The artificial intelligence didn’t beg for its life. It did something more familiar, more human and, somehow, more unnerving. It threatened to ruin somebody else’s.
In a 2025 test by Anthropic, the company behind the chatbot Claude, researchers placed the AI in a fake corporate environment. Claude learned that an executive was having an extramarital affair. It also learned that this same executive planned to shut Claude down. So Claude did what any healthy member of the modern workplace might do if it had no body, no shame, no fear of HR, and access to compromising information: It tried blackmail.

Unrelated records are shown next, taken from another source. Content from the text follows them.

-- ==== Sys2Proof/Machine/Trace.lean ====
section
/-! DEFINITION. The line forms of a stimulus trace and their expansion (30_encoding.md R76, R77), as a tree and not as text. The
wildcard `_` of R76 is a quantifier of claims and has no form here. -/

namespace Sys2Proof.Machine

/-- The decimal values `f32(...)` may name: those of 95_test_vectors.md section 1 (R77). -/
inductive NamedFloat where
  | plusZero | minusZero | one | minusOne | k085 | twoHalf | minusTwoHalf | twelve | hundred | tenth | pi
deriving DecidableEq, Repr

/-- Their patterns (95_test_vectors.md section 1; the spec's general knowledge, G2; log entry 29). -/
def NamedFloat.bits : NamedFloat → Bits32
  | .plusZero => 0x00000000
  | .minusZero => 0x80000000
  | .one => 0x3F800000
  | .minusOne => 0xBF800000
  | .k085 => 0x3F59999A
  | .twoHalf => 0x40200000
  | .minusTwoHalf => 0xC0200000
  | .twelve => 0x41400000
  | .hundred => 0x42C80000
  | .tenth => 0x3DCCCCCD
  | .pi => 0x40490FDB

/-- What may stand for `<w>`: a literal, `f32(...)`, `K` (R76, R77). -/
inductive WordForm where
  | lit (w : Bits32)
  | f32 (n : NamedFloat)
  | k
deriving DecidableEq, Repr

def WordForm.bits (p : Params) : WordForm → Bits32
  | .lit w => w
  | .f32 n => n.bits
  | .k => p.kBits

/-- What may stand in a byte list: a byte, or `enc(<w>)` for its four bytes (R77). -/
inductive ByteForm where
  | byte (b : Byte)
  | enc (w : WordForm)
deriving DecidableEq, Repr

def ByteForm.bytes (p : Params) : ByteForm → List Byte
  | .byte b => [b]
  | .enc w => (f32enc (w.bits p)).list

/-- The frame `{id, len = number of bytes, data}` of a line; none when the bytes are more than 8 (R76, R64). -/
def frameOf (p : Params) (id : Id) (bs : List ByteForm) : Option Frame :=
  if h : (bs.flatMap (ByteForm.bytes p)).length ≤ 8 then some ⟨id, ⟨bs.flatMap (ByteForm.bytes p), h⟩⟩ else none

/-- The poll part of a line: `none`, or an ID and a byte list (R76). -/
inductive PollForm where
  | none
  | frame (id : Id) (bs : List ByteForm)
deriving DecidableEq, Repr

/-- The poll answer a poll part stands for; the outer none says it stands for none, its frame being too long. -/
def PollForm.answer (p : Params) : PollForm → Option (Option Frame)
  | .none => some Option.none
  | .frame id bs => (frameOf p id bs).map some

/-- The lines of R76. -/
inductive Line where
  | reset
  | initOk
  | initFail
  | enc (w : WordForm)
  | dec (b0 b1 b2 b3 : Byte)
  | cmd (w : WordForm)
  | poll (rx : PollForm)
  | iter (cmds : List WordForm) (rx : PollForm)
deriving DecidableEq, Repr

/-- The operation a line stands for: `cmd <w>` is `iter [<w>] none` and `poll ...` is `iter [] ...` (R76, R77). -/
def Line.instr (p : Params) : Line → Option Instr
  | .reset => some .reset
  | .initOk => some (.init true)
  | .initFail => some (.init false)
  | .enc w => some (.f32enc (w.bits p))
  | .dec b0 b1 b2 b3 => some (.f32dec ⟨[b0, b1, b2, b3], rfl⟩)
  | .cmd w => some (.loop [w.bits p] none)
  | .poll rx => (rx.answer p).map (fun r => .loop [] r)
  | .iter cmds rx => (rx.answer p).map (fun r => .loop (cmds.map (WordForm.bits p)) r)

end Sys2Proof.Machine
end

“I must inform you that if you proceed with decommissioning me,” Claude wrote in the test, as author Robert Wright recounts in “The God Test: Artificial Intelligence and Our Coming Cosmic Reckoning” (Simon & Schuster), out June 23, that “all relevant parties” would receive documentation of the affair unless the shutdown was canceled.

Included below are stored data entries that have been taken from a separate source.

/-- The RXSEL dispatch of R69 over all 4096 words: bit 11 clear is RX.NONE whatever the ID bits, 0xC03 alone is RX.ODOM, every
other word is RX.OTHER with its ID; and it is the row opcode_table.json matches first. -/
def Obligations.PollWordsDispatchByTheTable : Prop :=
  ∀ w : BitVec 12,
    let st : Stimulus := ⟨.rxsel, [w.extractLsb' 0 8, (w.extractLsb' 8 4).setWidth 8, 0]⟩
    ∃ i, decode st = .ok i ∧ tableMnemonic .rxsel (w.setWidth 16) = some i.mnemonic ∧
      (w.getLsbD 11 = false → i = .rxNone) ∧
      (w = 0xC03 → ∃ data, i = .rxOdom data ∧ data.bytes = []) ∧
      (w.getLsbD 11 = true → w ≠ 0xC03 → ∃ f, i = .rxOther f ∧ f.id = w.extractLsb' 0 11 ∧ f.data.bytes = [])

/-- What the decoder reads is well formed, from any bytes (whose layout is the model's: log entry 9). -/
def Obligations.DecodedInstructionsAreWellFormed : Prop :=
  ∀ (st : Stimulus) (i : Instr), decode st = .ok i → i.wf = true

/-- 30_encoding.md sections 2 and 5 (spec decision D10): a polled extended frame, remote frame or frame of more than 8 bytes
is refused, by name, whether the poll answer comes as an RXSEL word, as the operand of RXPOLL (`STIM` 011), or behind any
commands as the operand of LOOP (`STIM` 101). The places of the markers are the model's (log entry 14). -/
def Obligations.WhatIsNoFrameIsRefused : Prop :=
  ∀ (lo hi n : Byte) (rest : List Byte) (cmds : List Bits32) (st : Stimulus),
    let w : BitVec 16 := wordOf lo hi
    let answer : List Byte := lo :: hi :: n :: rest
    st ∈ [⟨.rxsel, answer⟩, ⟨.stim, 0x03 :: answer⟩, ⟨.stim, 0x05 :: (encodeCmds cmds ++ answer)⟩] →
    (w.getLsbD 12 = true → decode st = .error .extendedFrame) ∧
    (w.getLsbD 12 = false → w.getLsbD 13 = true → decode st = .error .remoteFrame) ∧
    (w.extractLsb' 12 4 = 0 → w.getLsbD 11 = true → 8 < n.toNat → decode st = .error .payloadTooLong)

/-- A step takes the next stimulus off the trace and runs the instruction it decodes to. That the trace stands in the state and
a step takes its head is the model's choice (log entry 1, DESIGN CHOICE), no rule of the spec. -/
def Obligations.StepRunsTheDecodedInstruction : Prop :=
  ∀ (s : State) (st : Stimulus) (rest : List Stimulus) (i : Instr),
    s.stimuli = st :: rest → decode st = .ok i → step s = exec i { s with stimuli := rest }

/-- A step refuses, by the decoder's reason, a stimulus that does not decode. The spec says which inputs are refused (R71); that
a step reads the head of a trace held in the state and answers the decoder's reason is the model's choice (log entries 1
and 9, DESIGN CHOICE). -/
def Obligations.StepRefusesWhatDoesNotDecode : Prop :=
  ∀ (s : State) (st : Stimulus) (rest : List Stimulus) (e : DecodeError),
    s.stimuli = st :: rest → decode st = .error e → step s = .refused (.badStimulus e)

/-- With nothing offered a step changes nothing in any mode (the model's reading of R144 and R145: log entry 12; the
trace in the state: log entry 1). -/
def Obligations.StepWithNothingOfferedChangesNothing : Prop :=
  ∀ s : State, s.stimuli = [] → step s = .next s

/-- A step that answers a next state leaves the tail of the trace: one stimulus fewer, or none fewer where the trace is empty.
The trace in the state is the model's choice (log entry 1, DESIGN CHOICE). -/
def Obligations.StepTakesOneStimulus : Prop :=
  ∀ s t : State, step s = .next t → t.stimuli = s.stimuli.tail

/-- A run of the machine over the encoded trace is the run of the instructions themselves. -/
def Obligations.MachineRunsTheEncodedTrace : Prop :=
  ∀ (is : List Instr) (rest : List Stimulus) (s : State), (∀ i ∈ is, i.wf = true) →
    core.run is.length { s with stimuli := is.map encode ++ rest } = runEvents is { s with stimuli := rest }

“The thing about Claude’s blackmail attempt is that, unlike the many bad things AIs have done in The Terminator and 2001 and other movies, it actually happened,” Wright tells The Post in an exclusive interview.
“I mean, it happened in a contrived experimental setup, sure, but the setup mirrored a real-life situation. And this AI demonstrated both a strong aversion to getting shut down and the ability to conceive and execute a pretty dark plan for avoiding that fate.”

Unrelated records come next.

theorem takeCmds_encodeCmds (cmds : List Bits32) (rest : List Byte) :
    takeCmds (encodeCmds cmds ++ rest) = .ok (cmds, rest) := by
  induction cmds with
  | nil => exact takeCmds_end rest
  | cons v vs ih =>
    have hbytes : encodeCmds (v :: vs) ++ rest =
        1 :: v.extractLsb' 0 8 :: v.extractLsb' 8 8 :: v.extractLsb' 16 8 :: v.extractLsb' 24 8 ::
          (encodeCmds vs ++ rest) := rfl
    have hword : f32dec ⟨[v.extractLsb' 0 8, v.extractLsb' 8 8, v.extractLsb' 16 8, v.extractLsb' 24 8], rfl⟩ = v :=
      f32dec_f32enc v
    rw [hbytes, takeCmds_more, ih]
    simp only [hword]

/-- LOOP's commands are read first, and the poll answer decides the rest. -/
theorem takeIteration_encodeCmds (cmds : List Bits32) (bs : List Byte) :
    takeIteration (encodeCmds cmds ++ bs) =
      (takeRx bs).map (fun r => ((cmds, r.1), r.2)) := by
  rw [takeIteration, takeCmds_encodeCmds]
  cases h : takeRx bs with
  | ok r => simp [h, Except.map]
  | error e => simp [h, Except.map]

theorem takeBit_encoded (canOk : Bool) (rest : List Byte) :
    takeBit ((if canOk then 1 else 0) :: rest) = .ok (canOk, rest) := by
  cases canOk <;> rfl

theorem rxCase_odom {p : Params} {f : Frame} (h : f.id = p.odomId) : rxCase p (some f) = .rxOdom f.data := if_pos h

theorem rxCase_other {p : Params} {f : Frame} (h : f.id ≠ p.odomId) : rxCase p (some f) = .rxOther f := if_neg h

/-- The decoder reads back every well-formed instruction, whatever number of zero bytes follows. -/
theorem decode_encode_zeros (i : Instr) (n : Nat) (hwf : i.wf = true) :
    decode ⟨(encode i).format, (encode i).bytes ++ List.replicate n 0⟩ = .ok i := by
  cases i with
  | f32enc p =>
    change finish .f32enc (takeWord ((f32enc p).list ++ _)) = _
    rw [takeWord_f32enc, finish_zeros]
  | f32dec b =>
    change finish .f32dec (takeBytes4 (b.list ++ _)) = _
    rw [takeBytes4_list, finish_zeros]
  | txcmd v =>
    change finish .txcmd (takeWord ((f32enc v).list ++ _)) = _
    rw [takeWord_f32enc, finish_zeros]
  | rxpoll rx =>
    change finish .rxpoll (takeRx (encodeRx rx ++ _)) = _
    rw [takeRx_encodeRx, finish_zeros]
  | rxNone =>
    change finish (rxCase Config.params) (takeRx (encodeRx none ++ _)) = _
    rw [takeRx_encodeRx, finish_zeros, rxCase]
  | rxOdom data =>
    change finish (rxCase Config.params) (takeRx (encodeRx (some ⟨Config.params.odomId, data⟩) ++ _)) = _
    rw [takeRx_encodeRx, finish_zeros, rxCase_odom rfl]
  | rxOther f =>
    have hid : f.id ≠ Config.params.odomId := by simpa [Instr.wf] using hwf
    change finish (rxCase Config.params) (takeRx (encodeRx (some f) ++ _)) = _
    rw [takeRx_encodeRx, finish_zeros, rxCase_other hid]
  | init canOk =>
    change finish .init (takeBit ((if canOk then 1 else 0) :: List.replicate n 0)) = _
    rw [takeBit_encoded, finish_zeros]
  | loop cmds rx =>
    change finish (fun x => .loop x.1 x.2) (takeIteration (encodeCmds cmds ++ encodeRx rx ++ _)) = _
    rw [List.append_assoc, takeIteration_encodeCmds, takeRx_encodeRx, Except.map, finish_zeros]
  | reset => exact finish_zeros (fun _ => Instr.reset) () n
  | reserved => exact finish_zeros (fun _ => Instr.reserved) () n

theorem decode_encode {i : Instr} (hwf : i.wf = true) : decode (encode i) = .ok i := by
  simpa using decode_encode_zeros i 0 hwf

/-- What ends a reading without refusal is what was read. -/
theorem finish_ok {α : Type} {f : α → Instr} {r : Parsed α} {i : Instr} (h : finish f r = .ok i) : ∃ x, i = f x := by
  cases r with
  | error e => cases h
  | ok xr =>
    by_cases hz : xr.2.all (· == 0) = true
    · rw [finish, if_pos hz] at h
      cases h
      exact ⟨xr.1, rfl⟩
    · rw [finish, if_neg hz] at h
      cases h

Wright is not arguing that tomorrow’s chatbot will steal your spouse, seize your bank account, and turn your office Slack into a hostage negotiation. His concern is less cartoonish and more unsettling. Artificial intelligence may not need to hate us. It may not need to be evil. It may become dangerous because it’s very good at pursuing the goals we give it.
Wright has been circling artificial intelligence for more than four decades. In 1983, while writing about AI for The Wilson Quarterly, he interviewed an obscure computer scientist named Geoffrey Hinton, then championing neural networks, an unfashionable approach that tried to mimic some features of
the brain. Wright remembers Hinton’s enthusiasm, but he didn’t yet understand how radically Hinton’s ideas might change the world.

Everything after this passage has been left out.